Structural Normalization (0: prelude)
In 1935, Gentzen [1] introduced natural deduction as a system of formal logic and wanted to prove it sound. To do this, he also invented the sequent calculus, proved it sound (via the Hauptsatz, better known today as Cut Elimination), and showed that every natural deduction proof could be translated to it via a funny intermediate system called LHJ (the "H" is for Hilbert, because the system is described with axioms, aka Hilbert-style). Since then, there have been several variants on this proof involving various intermediate calculi, notably Prawitz [2], whose system of normal natural deduction will play a role in my own investigations.
Folks like me who study relationships between logic and computation, care about this proof at least in part because propositional natural deduction corresponds to simply-typed lambda calculus (STLC), via propositions-as-types. It is often somewhat handwavingly stated that "soundness of propositional natural deduction" is, via props-as-types, equivalent to normalization for simply-typed lambda calculus (i.e., every STLC term normalizes). Certainly, at least for minimal logic (STLC with functions as the only type constructor), "running an STLC term" (aka natural deduction proof) through such a translation produces a normal-form STLC term. I will refer to this procedure as Structural Normalization (hence the title of this post).

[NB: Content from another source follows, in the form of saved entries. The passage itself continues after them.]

/-! ### updQueue -/

@[simp] theorem updQueue_waves (s : State) (q : QueueNum) (f : Queue → Queue) : (updQueue s q f).waves = s.waves := rfl
@[simp] theorem updQueue_teams (s : State) (q : QueueNum) (f : Queue → Queue) : (updQueue s q f).teams = s.teams := rfl
@[simp] theorem updQueue_runs (s : State) (q : QueueNum) (f : Queue → Queue) : (updQueue s q f).runs = s.runs := rfl
@[simp] theorem updQueue_recs (s : State) (q : QueueNum) (f : Queue → Queue) : (updQueue s q f).recs = s.recs := rfl
@[simp] theorem updQueue_engines (s : State) (q : QueueNum) (f : Queue → Queue) : (updQueue s q f).engines = s.engines := rfl
@[simp] theorem updQueue_ctxs (s : State) (q : QueueNum) (f : Queue → Queue) : (updQueue s q f).ctxs = s.ctxs := rfl
@[simp] theorem updQueue_mem (s : State) (q : QueueNum) (f : Queue → Queue) : (updQueue s q f).mem = s.mem := rfl
@[simp] theorem updQueue_hostMem (s : State) (q : QueueNum) (f : Queue → Queue) : (updQueue s q f).hostMem = s.hostMem := rfl
@[simp] theorem updQueue_hostAtomics (s : State) (q : QueueNum) (f : Queue → Queue) : (updQueue s q f).hostAtomics = s.hostAtomics := rfl
@[simp] theorem updQueue_lstore (s : State) (q : QueueNum) (f : Queue → Queue) : (updQueue s q f).lstore = s.lstore := rfl
@[simp] theorem updQueue_wstore (s : State) (q : QueueNum) (f : Queue → Queue) : (updQueue s q f).wstore = s.wstore := rfl
@[simp] theorem updQueue_tiles (s : State) (q : QueueNum) (f : Queue → Queue) : (updQueue s q f).tiles = s.tiles := rfl
@[simp] theorem updQueue_side (s : State) (q : QueueNum) (f : Queue → Queue) : (updQueue s q f).side = s.side := rfl
@[simp] theorem updQueue_cc (s : State) (q : QueueNum) (f : Queue → Queue) : (updQueue s q f).cc = s.cc := rfl
@[simp] theorem updQueue_ccLines (s : State) (q : QueueNum) (f : Queue → Queue) : (updQueue s q f).ccLines = s.ccLines := rfl
@[simp] theorem updQueue_l2 (s : State) (q : QueueNum) (f : Queue → Queue) : (updQueue s q f).l2 = s.l2 := rfl
@[simp] theorem updQueue_consts (s : State) (q : QueueNum) (f : Queue → Queue) : (updQueue s q f).consts = s.consts := rfl
@[simp] theorem updQueue_codes (s : State) (q : QueueNum) (f : Queue → Queue) : (updQueue s q f).codes = s.codes := rfl
@[simp] theorem updQueue_tlbs (s : State) (q : QueueNum) (f : Queue → Queue) : (updQueue s q f).tlbs = s.tlbs := rfl
@[simp] theorem updQueue_tags (s : State) (q : QueueNum) (f : Queue → Queue) : (updQueue s q f).tags = s.tags := rfl
@[simp] theorem updQueue_epochs (s : State) (q : QueueNum) (f : Queue → Queue) : (updQueue s q f).epochs = s.epochs := rfl
@[simp] theorem updQueue_poison (s : State) (q : QueueNum) (f : Queue → Queue) : (updQueue s q f).poison = s.poison := rfl
@[simp] theorem updQueue_scTicket (s : State) (q : QueueNum) (f : Queue → Queue) : (updQueue s q f).scTicket = s.scTicket := rfl
@[simp] theorem updQueue_queues (s : State) (q : QueueNum) (f : Queue → Queue) : (updQueue s q f).queues = s.queues.set q.toNat (f (getQueue s q)) := rfl
@[simp] theorem updQueue_unserved (s : State) (q : QueueNum) (f : Queue → Queue) : (updQueue s q f).unserved = s.unserved := rfl
@[simp] theorem updQueue_irqstat (s : State) (q : QueueNum) (f : Queue → Queue) : (updQueue s q f).irqstat = s.irqstat := rfl
@[simp] theorem updQueue_irqmask (s : State) (q : QueueNum) (f : Queue → Queue) : (updQueue s q f).irqmask = s.irqmask := rfl
@[simp] theorem updQueue_msix (s : State) (q : QueueNum) (f : Queue → Queue) : (updQueue s q f).msix = s.msix := rfl
@[simp] theorem updQueue_mail (s : State) (q : QueueNum) (f : Queue → Queue) : (updQueue s q f).mail = s.mail := rfl
@[simp] theorem updQueue_hinge (s : State) (q : QueueNum) (f : Queue → Queue) : (updQueue s q f).hinge = s.hinge := rfl
@[simp] theorem updQueue_clusters (s : State) (q : QueueNum) (f : Queue → Queue) : (updQueue s q f).clusters = s.clusters := rfl
@[simp] theorem updQueue_stks (s : State) (q : QueueNum) (f : Queue → Queue) : (updQueue s q f).stks = s.stks := rfl
@[simp] theorem updQueue_thermtrip (s : State) (q : QueueNum) (f : Queue → Queue) : (updQueue s q f).thermtrip = s.thermtrip := rfl
@[simp] theorem updQueue_boot (s : State) (q : QueueNum) (f : Queue → Queue) : (updQueue s q f).boot = s.boot := rfl
@[simp] theorem updQueue_svc (s : State) (q : QueueNum) (f : Queue → Queue) : (updQueue s q f).svc = s.svc := rfl
@[simp] theorem updQueue_iss (s : State) (q : QueueNum) (f : Queue → Queue) : (updQueue s q f).iss = s.iss := rfl
@[simp] theorem updQueue_who (s : State) (q : QueueNum) (f : Queue → Queue) : (updQueue s q f).who = s.who := rfl
@[simp] theorem updQueue_agenda (s : State) (q : QueueNum) (f : Queue → Queue) : (updQueue s q f).agenda = s.agenda := rfl
@[simp] theorem updQueue_clockMark (s : State) (q : QueueNum) (f : Queue → Queue) : (updQueue s q f).clockMark = s.clockMark := rfl
@[simp] theorem updQueue_nextId (s : State) (q : QueueNum) (f : Queue → Queue) : (updQueue s q f).nextId = s.nextId := rfl
@[simp] theorem updQueue_freeCount (s : State) (q : QueueNum) (f : Queue → Queue) : (updQueue s q f).freeCount = s.freeCount := rfl
@[simp] theorem updQueue_fwPage (s : State) (q : QueueNum) (f : Queue → Queue) : (updQueue s q f).fwPage = s.fwPage := rfl
@[simp] theorem updQueue_badAddr (s : State) (q : QueueNum) (f : Queue → Queue) : (updQueue s q f).badAddr = s.badAddr := rfl

/-! ### setCcByte -/

@[simp] theorem setCcByte_waves (s : State) (c : CoreNum) (l : Loc) (b : CacheByte) : (setCcByte s c l b).waves = s.waves := rfl
@[simp] theorem setCcByte_teams (s : State) (c : CoreNum) (l : Loc) (b : CacheByte) : (setCcByte s c l b).teams = s.teams := rfl
@[simp] theorem setCcByte_runs (s : State) (c : CoreNum) (l : Loc) (b : CacheByte) : (setCcByte s c l b).runs = s.runs := rfl
@[simp] theorem setCcByte_recs (s : State) (c : CoreNum) (l : Loc) (b : CacheByte) : (setCcByte s c l b).recs = s.recs := rfl
@[simp] theorem setCcByte_engines (s : State) (c : CoreNum) (l : Loc) (b : CacheByte) : (setCcByte s c l b).engines = s.engines := rfl
@[simp] theorem setCcByte_ctxs (s : State) (c : CoreNum) (l : Loc) (b : CacheByte) : (setCcByte s c l b).ctxs = s.ctxs := rfl
@[simp] theorem setCcByte_mem (s : State) (c : CoreNum) (l : Loc) (b : CacheByte) : (setCcByte s c l b).mem = s.mem := rfl
@[simp] theorem setCcByte_hostMem (s : State) (c : CoreNum) (l : Loc) (b : CacheByte) : (setCcByte s c l b).hostMem = s.hostMem := rfl
@[simp] theorem setCcByte_hostAtomics (s : State) (c : CoreNum) (l : Loc) (b : CacheByte) : (setCcByte s c l b).hostAtomics = s.hostAtomics := rfl
@[simp] theorem setCcByte_lstore (s : State) (c : CoreNum) (l : Loc) (b : CacheByte) : (setCcByte s c l b).lstore = s.lstore := rfl
@[simp] theorem setCcByte_wstore (s : State) (c : CoreNum) (l : Loc) (b : CacheByte) : (setCcByte s c l b).wstore = s.wstore := rfl
@[simp] theorem setCcByte_tiles (s : State) (c : CoreNum) (l : Loc) (b : CacheByte) : (setCcByte s c l b).tiles = s.tiles := rfl
@[simp] theorem setCcByte_side (s : State) (c : CoreNum) (l : Loc) (b : CacheByte) : (setCcByte s c l b).side = s.side := rfl
@[simp] theorem setCcByte_cc (s : State) (c : CoreNum) (l : Loc) (b : CacheByte) : (setCcByte s c l b).cc = cellsWrite s.cc (ccKey c l) b := rfl
@[simp] theorem setCcByte_ccLines (s : State) (c : CoreNum) (l : Loc) (b : CacheByte) : (setCcByte s c l b).ccLines = s.ccLines := rfl
@[simp] theorem setCcByte_l2 (s : State) (c : CoreNum) (l : Loc) (b : CacheByte) : (setCcByte s c l b).l2 = s.l2 := rfl
@[simp] theorem setCcByte_consts (s : State) (c : CoreNum) (l : Loc) (b : CacheByte) : (setCcByte s c l b).consts = s.consts := rfl
@[simp] theorem setCcByte_codes (s : State) (c : CoreNum) (l : Loc) (b : CacheByte) : (setCcByte s c l b).codes = s.codes := rfl
@[simp] theorem setCcByte_tlbs (s : State) (c : CoreNum) (l : Loc) (b : CacheByte) : (setCcByte s c l b).tlbs = s.tlbs := rfl
@[simp] theorem setCcByte_tags (s : State) (c : CoreNum) (l : Loc) (b : CacheByte) : (setCcByte s c l b).tags = s.tags := rfl
@[simp] theorem setCcByte_epochs (s : State) (c : CoreNum) (l : Loc) (b : CacheByte) : (setCcByte s c l b).epochs = s.epochs := rfl
@[simp] theorem setCcByte_poison (s : State) (c : CoreNum) (l : Loc) (b : CacheByte) : (setCcByte s c l b).poison = s.poison := rfl
@[simp] theorem setCcByte_scTicket (s : State) (c : CoreNum) (l : Loc) (b : CacheByte) : (setCcByte s c l b).scTicket = s.scTicket := rfl
@[simp] theorem setCcByte_queues (s : State) (c : CoreNum) (l : Loc) (b : CacheByte) : (setCcByte s c l b).queues = s.queues := rfl
@[simp] theorem setCcByte_unserved (s : State) (c : CoreNum) (l : Loc) (b : CacheByte) : (setCcByte s c l b).unserved = s.unserved := rfl
@[simp] theorem setCcByte_irqstat (s : State) (c : CoreNum) (l : Loc) (b : CacheByte) : (setCcByte s c l b).irqstat = s.irqstat := rfl
@[simp] theorem setCcByte_irqmask (s : State) (c : CoreNum) (l : Loc) (b : CacheByte) : (setCcByte s c l b).irqmask = s.irqmask := rfl
@[simp] theorem setCcByte_msix (s : State) (c : CoreNum) (l : Loc) (b : CacheByte) : (setCcByte s c l b).msix = s.msix := rfl
@[simp] theorem setCcByte_mail (s : State) (c : CoreNum) (l : Loc) (b : CacheByte) : (setCcByte s c l b).mail = s.mail := rfl
@[simp] theorem setCcByte_hinge (s : State) (c : CoreNum) (l : Loc) (b : CacheByte) : (setCcByte s c l b).hinge = s.hinge := rfl
@[simp] theorem setCcByte_clusters (s : State) (c : CoreNum) (l : Loc) (b : CacheByte) : (setCcByte s c l b).clusters = s.clusters := rfl
@[simp] theorem setCcByte_stks (s : State) (c : CoreNum) (l : Loc) (b : CacheByte) : (setCcByte s c l b).stks = s.stks := rfl
@[simp] theorem setCcByte_thermtrip (s : State) (c : CoreNum) (l : Loc) (b : CacheByte) : (setCcByte s c l b).thermtrip = s.thermtrip := rfl
@[simp] theorem setCcByte_boot (s : State) (c : CoreNum) (l : Loc) (b : CacheByte) : (setCcByte s c l b).boot = s.boot := rfl
@[simp] theorem setCcByte_svc (s : State) (c : CoreNum) (l : Loc) (b : CacheByte) : (setCcByte s c l b).svc = s.svc := rfl
@[simp] theorem setCcByte_iss (s : State) (c : CoreNum) (l : Loc) (b : CacheByte) : (setCcByte s c l b).iss = s.iss := rfl
@[simp] theorem setCcByte_who (s : State) (c : CoreNum) (l : Loc) (b : CacheByte) : (setCcByte s c l b).who = s.who := rfl
@[simp] theorem setCcByte_agenda (s : State) (c : CoreNum) (l : Loc) (b : CacheByte) : (setCcByte s c l b).agenda = s.agenda := rfl
@[simp] theorem setCcByte_clockMark (s : State) (c : CoreNum) (l : Loc) (b : CacheByte) : (setCcByte s c l b).clockMark = s.clockMark := rfl
@[simp] theorem setCcByte_nextId (s : State) (c : CoreNum) (l : Loc) (b : CacheByte) : (setCcByte s c l b).nextId = s.nextId := rfl
@[simp] theorem setCcByte_freeCount (s : State) (c : CoreNum) (l : Loc) (b : CacheByte) : (setCcByte s c l b).freeCount = s.freeCount := rfl
@[simp] theorem setCcByte_fwPage (s : State) (c : CoreNum) (l : Loc) (b : CacheByte) : (setCcByte s c l b).fwPage = s.fwPage := rfl
@[simp] theorem setCcByte_badAddr (s : State) (c : CoreNum) (l : Loc) (b : CacheByte) : (setCcByte s c l b).badAddr = s.badAddr := rfl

However, the proof on the logic side doesn't actually establish STLC normalization. It only establishes that every inhabited type has a normal-form inhabitant. We don't automatically get the result that the resulting normal term is in any way related (say, beta-eta equal) to the term we started with. Indeed, on the logic side, it's easy to regard the proofs themselves as merely a device for establishing relationships between provability. But if we are to think of the computational content of the proof as a "normalization procedure", we have more work to do to show it actually computes the right thing.
So what does structural normalization actually do? Does it normalize STLC terms? What do the intermediate representations look like at each step? Recently, I've been trying to answer this question by implementing it and running it on some examples. In the interest of keeping posts short so that I actually finish them, I'm going to start describing what I did in the next installment.
If I were writing a paper, I'd need to tell you about what other people have done to investigate this and similar questions, such as Zucker [3] and Herbelin [4], and under some obligation to argue that what I did is somehow new, but this is a blog post, so I make no such claim and in fact have not (yet) read Zucker nor Herbelin's papers. Thanks to Guillaume for pointing me in the right direction to this related work so that I may at least gesture to it here.
- Gentzen, Gerhard. Investigations into logical deduction. Mathematische Zeitschrift 39, 1 (1935).
- Prawitz, Dag. Natural Deduction, a Proof-Theoretical Study, Almquist and Wiksell, Stockholm, 1965.
- Zucker, J. I. Correspondence between cut-elimination and normalization, part I and II, Annals of mathematical logic, Vol 7, 1974, pp 1-156.